* EXERCISE OBJECTIVE *
Report every line of the entries that contains the word "payload".

* SUPPLIED INFORMATION *
⁂
-- ==== Sys2Proof/Machine/Text.lean ====
section
/-! DEFINITION. Text tables, the Cutter, the Joiner's bytes and the locality signature (04_text_path.md,
08_models_mappings.md R191). -/

namespace Sys2Proof.Machine

/-- A token of a text table: its bytes, and SPECIAL (R87). -/
structure TokEnt where
  bytes : List Byte
  special : Bool
  deriving DecidableEq, Repr

/-- A slot of the merge hash (R88). -/
structure HashEnt where
  left : Nat
  right : Nat
  rank : Nat
  valid : Bool
  deriving DecidableEq, Repr

/-- A verified text table (R85 to R88). -/
structure TextTable where
  id : Nat
  vocab : Nat
  digitRun : Nat
  spaceLead : Bool
  /-- class ranges (FIRST, CLASS), ascending (R86) -/
  classes : List (Nat × Nat)
  toks : List TokEnt
  /-- merge results by rank -/
  results : List Nat
  hash : List HashEnt
  /-- bytes of the image, and of its byte pool -/
  len : Nat := 0
  pool : Nat := 0
  /-- its section's DIGEST (R328) -/
  digest : List Byte := []
  deriving DecidableEq, Repr

/-! Character classes (Table 4-2). -/
def clsLetter : Nat := 0
def clsMark : Nat := 1
def clsDigit : Nat := 2
def clsSpace : Nat := 3
def clsNewline : Nat := 4
def clsPunct : Nat := 5
def clsOther : Nat := 6

/-- The class of a code point: that of the last range not above it (R86). -/
def TextTable.classOf (t : TextTable) (cp : Nat) : Nat :=
  t.classes.foldl (fun c r => if r.1 ≤ cp then r.2 else c) clsOther

/-- The probes of `lookup` (R88). -/
def hashProbe (h : List HashEnt) (left right : Nat) : Nat → Nat → Option Nat
  | 0, _ => none
  | k + 1, s =>
    match h[s % h.length]? with
    | none => none
    | some e =>
      if !e.valid then none
      else if e.left = left ∧ e.right = right then some e.rank
      else hashProbe h left right k (s + 1)

/-- `lookup(left, right)` (R88): the rank of a pair, found within eight probes. -/
def TextTable.lookup (t : TextTable) (left right : Nat) : Option Nat :=
  if t.hash.length = 0 then none else
    let h := ((left * 0x9E3779B1) % 2 ^ 32) ^^^ ((right * 0x85EBCA77) % 2 ^ 32)
    hashProbe t.hash left right 8 (h >>> (32 - t.hash.length.log2))

/-- The pair of lowest rank, the leftmost on a tie: (rank, index) (R96). -/
def TextTable.bestPair (t : TextTable) : Nat → List Nat → Option (Nat × Nat)
  | i, a :: b :: rest =>
    let here := (t.lookup a b).map (fun r => (r, i))
    match here, t.bestPair (i + 1) (b :: rest) with
    | some x, some y => if y.1 < x.1 then some y else some x
    | some x, none => some x
    | none, y => y
  | _, _ => none

/-- Replace the pair at index `i` by one symbol. -/
def mergeAt (sym : List Nat) (i r : Nat) : List Nat := sym.take i ++ r :: sym.drop (i + 2)

/-- The merge loop of `cut` (R96). -/
def TextTable.mergeGo (t : TextTable) : Nat → List Nat → List Nat
  | 0, sym => sym
  | f + 1, sym =>
    match t.bestPair 0 sym with
    | none => sym
    | some (r, i) => t.mergeGo f (mergeAt sym i (t.results.getD r 0))

/-- `cut(word)` (R96): the token ids of one word. -/
def TextTable.cut (t : TextTable) (word : List Byte) : List Nat :=
  t.mergeGo word.length (word.map (·.toNat))

/-- A word the Cutter has closed: its tokens and the payload byte that decided its end (R186);
`none` for the end of the request. -/
structure CutWord where
  toks : List Nat
  pos : Option Nat
  deriving DecidableEq, Repr

/-- One context of the Cutter (R97): the UTF-8 carry, the open word and what it has emitted. -/
structure CutCtx where
  carry : List Byte := []
  word : List Byte := []
  /-- class of the open word -/
  cls : Option Nat := none
  digits : Nat := 0
  /-- the open word's last character is U+0020 -/
  endSpace : Bool := false
  /-- payload bytes decoded -/
  pos : Nat := 0
  /-- closed words, oldest first -/
  words : List CutWord := []
  /-- offending bytes (R90) -/
  bad : Nat := 0
  /-- words split at 1,024 bytes (R95) -/
  splits : Nat := 0
  deriving DecidableEq, Repr

/-- Emit a word's tokens; an empty word is dropped (R94). -/
def CutCtx.emit (t : TextTable) (c : CutCtx) (w : List Byte) (at? : Option Nat) : CutCtx :=
  if w.isEmpty then c else { c with words := c.words ++ [⟨t.cut w, at?⟩] }

/-- Close the open word. -/
def CutCtx.close (t : TextTable) (c : CutCtx) (at? : Option Nat) : CutCtx :=
  { c.emit t c.word at? with word := [], cls := none, digits := 0, endSpace := false }

/-- Does a character of class `k` continue a word of class `w`? (Table 4-4) -/
def continues (digitRun digits w k : Nat) : Bool :=
  if k = clsLetter then w == clsLetter
  else if k = clsMark then w == clsLetter || w == clsDigit || w == clsPunct || w == clsOther
  else if k = clsDigit then w == clsDigit && (digitRun == 0 || digits < digitRun)
  else if k = clsPunct then w == clsPunct
  else if k = clsOther then w == clsOther
  else w == clsSpace || w == clsNewline

/-- The class of a word with one more character taken in (R93, R95). -/
def grownClass (w k : Nat) : Nat := if k = clsNewline ∧ w = clsSpace then clsNewline else w

/-- The class of a word that character class `k` starts (Table 4-4): a MARK starts an OTHER word. -/
def startClass (k : Nat) : Nat := if k = clsMark then clsOther else k

/-- A decoded character reaches the word cutter (R93 to R95). -/
def CutCtx.char (t : TextTable) (c : CutCtx) (bs : List Byte) (cp : Nat) (at? : Option Nat) : CutCtx :=
  let k := t.classOf cp
  let sp := cp = 0x20
  let d := if k = clsDigit then 1 else 0
  match c.cls with
  | some w =>
    if continues t.digitRun c.digits w k then
      if c.word.length + bs.length > 1024 then
        { c.close t at? with word := bs, cls := some (grownClass w k), digits := d, endSpace := sp, splits := c.splits + 1 }
      else
        { c with word := c.word ++ bs, cls := some (grownClass w k), digits := c.digits + d, endSpace := sp }
    else
      let n := startClass k
      let lead := t.spaceLead && c.endSpace && (w == clsSpace || w == clsNewline)
        && (n == clsLetter || n == clsDigit || n == clsPunct || n == clsOther)
      let ended := if lead then c.word.dropLast else c.word
      { c.emit t ended at? with
          word := (if lead then [0x20#8] else []) ++ bs, cls := some n, digits := d, endSpace := sp }
  | none => { c with word := bs, cls := some (startClass k), digits := d, endSpace := sp }

/-- One offending byte becomes an INVALID word of its own (R90): a byte token. -/
def CutCtx.offend (t : TextTable) (at? : Option Nat) (c : CutCtx) (x : Byte) : CutCtx :=
  let c := c.close t at?
  { c with words := c.words ++ [⟨[x.toNat], at?⟩], bad := c.bad + 1 }

/-- Announced length of a lead byte; 0 for a byte that is no lead (R90). -/
def utf8Len (x : Nat) : Nat :=
  if x < 0xC0 then 0 else if x ≤ 0xDF then 2 else if x ≤ 0xEF then 3 else if x ≤ 0xF7 then 4 else 0

/-- The value of a complete sequence. -/
def utf8Value : List Byte → Nat
  | [] => 0
  | l :: cs =>
    let n := cs.length + 1
    cs.foldl (fun v x => v * 64 + x.toNat % 64) (l.toNat % 2 ^ (7 - n))

/-- The checks of R90, point 5. -/
def utf8Ok (n v : Nat) : Bool :=
  (if n = 2 then 0x80 else if n = 3 then 0x800 else 0x10000) ≤ v && !(0xD800 ≤ v && v ≤ 0xDFFF) && v ≤ 0x10FFFF

/-- A byte in start position (R90, points 1 to 3). -/
def CutCtx.start (t : TextTable) (c : CutCtx) (x : Byte) (at? : Option Nat) : CutCtx :=
  if x.toNat < 0x80 then c.char t [x] x.toNat at?
  else if utf8Len x.toNat = 0 then c.offend t at? x
  else { c with carry := [x] }

/-- One payload byte (R90 to R95). -/
def CutCtx.byte (t : TextTable) (c : CutCtx) (x : Byte) : CutCtx :=
  let at? := some c.pos
  let c' :=
    match c.carry with
    | [] => c.start t x at?
    | l :: cs =>
      if 0x80 ≤ x.toNat ∧ x.toNat ≤ 0xBF then
        let seq := l :: cs ++ [x]
        let n := utf8Len l.toNat
        if seq.length = n then
          let c := { c with carry := [] }
          let v := utf8Value seq
          if utf8Ok n v then c.char t seq v at? else seq.foldl (CutCtx.offend t at?) c
        else { c with carry := seq }
      else ((l :: cs).foldl (CutCtx.offend t at?) { c with carry := [] }).start t x at?
  { c' with pos := c.pos + 1 }

/-- The bytes of one read completion (R91). -/
def CutCtx.feed (t : TextTable) (c : CutCtx) (xs : List Byte) : CutCtx := xs.foldl (CutCtx.byte t) c

/-- The end of the request: carried bytes are offending and the open word closes (R91). -/
def CutCtx.finish (t : TextTable) (c : CutCtx) : CutCtx :=
  (c.carry.foldl (CutCtx.offend t none) { c with carry := [] }).close t none

/-- Every token emitted, in order (R97). -/
def CutCtx.tokens (c : CutCtx) : List Nat := c.words.flatMap (·.toks)

/-- The number of tail tokens of a finished context (R186, point 3). -/
def CutCtx.tailCount (c : CutCtx) (total : Nat) : Nat :=
  ((c.words.filter (fun w => match w.pos with | none => true | some p => total ≤ p + 64)).map (·.toks.length)).sum

/-! ## The Joiner (R99, R102) -/

/-- The bytes of a token: none for a SPECIAL token (R99). -/
def TextTable.tokBytes (t : TextTable) (id : Nat) : List Byte :=
  match t.toks[id]? with
  | none => []
  | some e => if e.special then [] else e.bytes

/-- The look-back of `tail_inc` over the reversed bytes (R102). -/
def tailIncGo : Nat → Nat → List Byte → Nat
  | 0, _, _ => 0
  | _, _, [] => 0
  | f + 1, k, x :: rest =>
    let v := x.toNat
    if 0x80 ≤ v ∧ v ≤ 0xBF then tailIncGo f (k + 1) rest
    else if utf8Len v = 0 then 0 else if utf8Len v > k then k else 0

/-- `tail_inc(b)` over the last released bytes, newest last (R102). -/
def tailInc (b : List Byte) : Nat := tailIncGo 3 1 b.reverse

/-! ## Locality signature (R191) -/

/-- The hash of one shingle. -/
def shingleHash (ts : List Nat) : Nat :=
  ts.foldl (fun h x => let m := ((h ^^^ x) * 0xBF58476D1CE4E5B9) % 2 ^ 64; m ^^^ (m >>> 31)) 0x9E3779B97F4A7C15

/-- Fold one shingle into the 64 minima. -/
def sigFold (mins : List Nat) (ts : List Nat) : List Nat :=
  let h := shingleHash ts
  mins.modify (h >>> 58) (fun m => min m (h % 2 ^ 58))

/-- The shingles of 4 tokens of a token list. -/
def shingles (toks : List Nat) : List (List Nat) :=
  (List.range (max 1 (toks.length - 3))).map (fun i => (toks.drop i).take 4)

/-- The distance to the next bucket that is not empty. -/
def sigGap (mins : List Nat) (b : Nat) : Nat → Nat → Nat
  | 0, k => k
  | f + 1, k => if mins.getD ((b + k) % 64) 0 = 2 ^ 58 then sigGap mins b f (k + 1) else k

/-- The 64 nibbles of the signature (R191). -/
def signatureNibbles (toks : List Nat) : List Nat :=
  let mins := (shingles toks).foldl sigFold (List.replicate 64 (2 ^ 58))
  (List.range 64).map (fun b => let k := sigGap mins b 64 0; (mins.getD ((b + k) % 64) 0 + k) % 16)

/-- The 32 signature bytes; zero when there is no token (R191). -/
def signature (toks : List Nat) : List Byte :=
  if toks.isEmpty then List.replicate 32 0#8
  else leBytes 32 ((signatureNibbles toks).foldr (fun n acc => n + 16 * acc) 0)

end Sys2Proof.Machine
end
⁂
* SOLUTION TO THIS PROBLEM *
/-- A word the Cutter has closed: its tokens and the payload byte that decided its end (R186);
  /-- payload bytes decoded -/
/-- One payload byte (R90 to R95). -/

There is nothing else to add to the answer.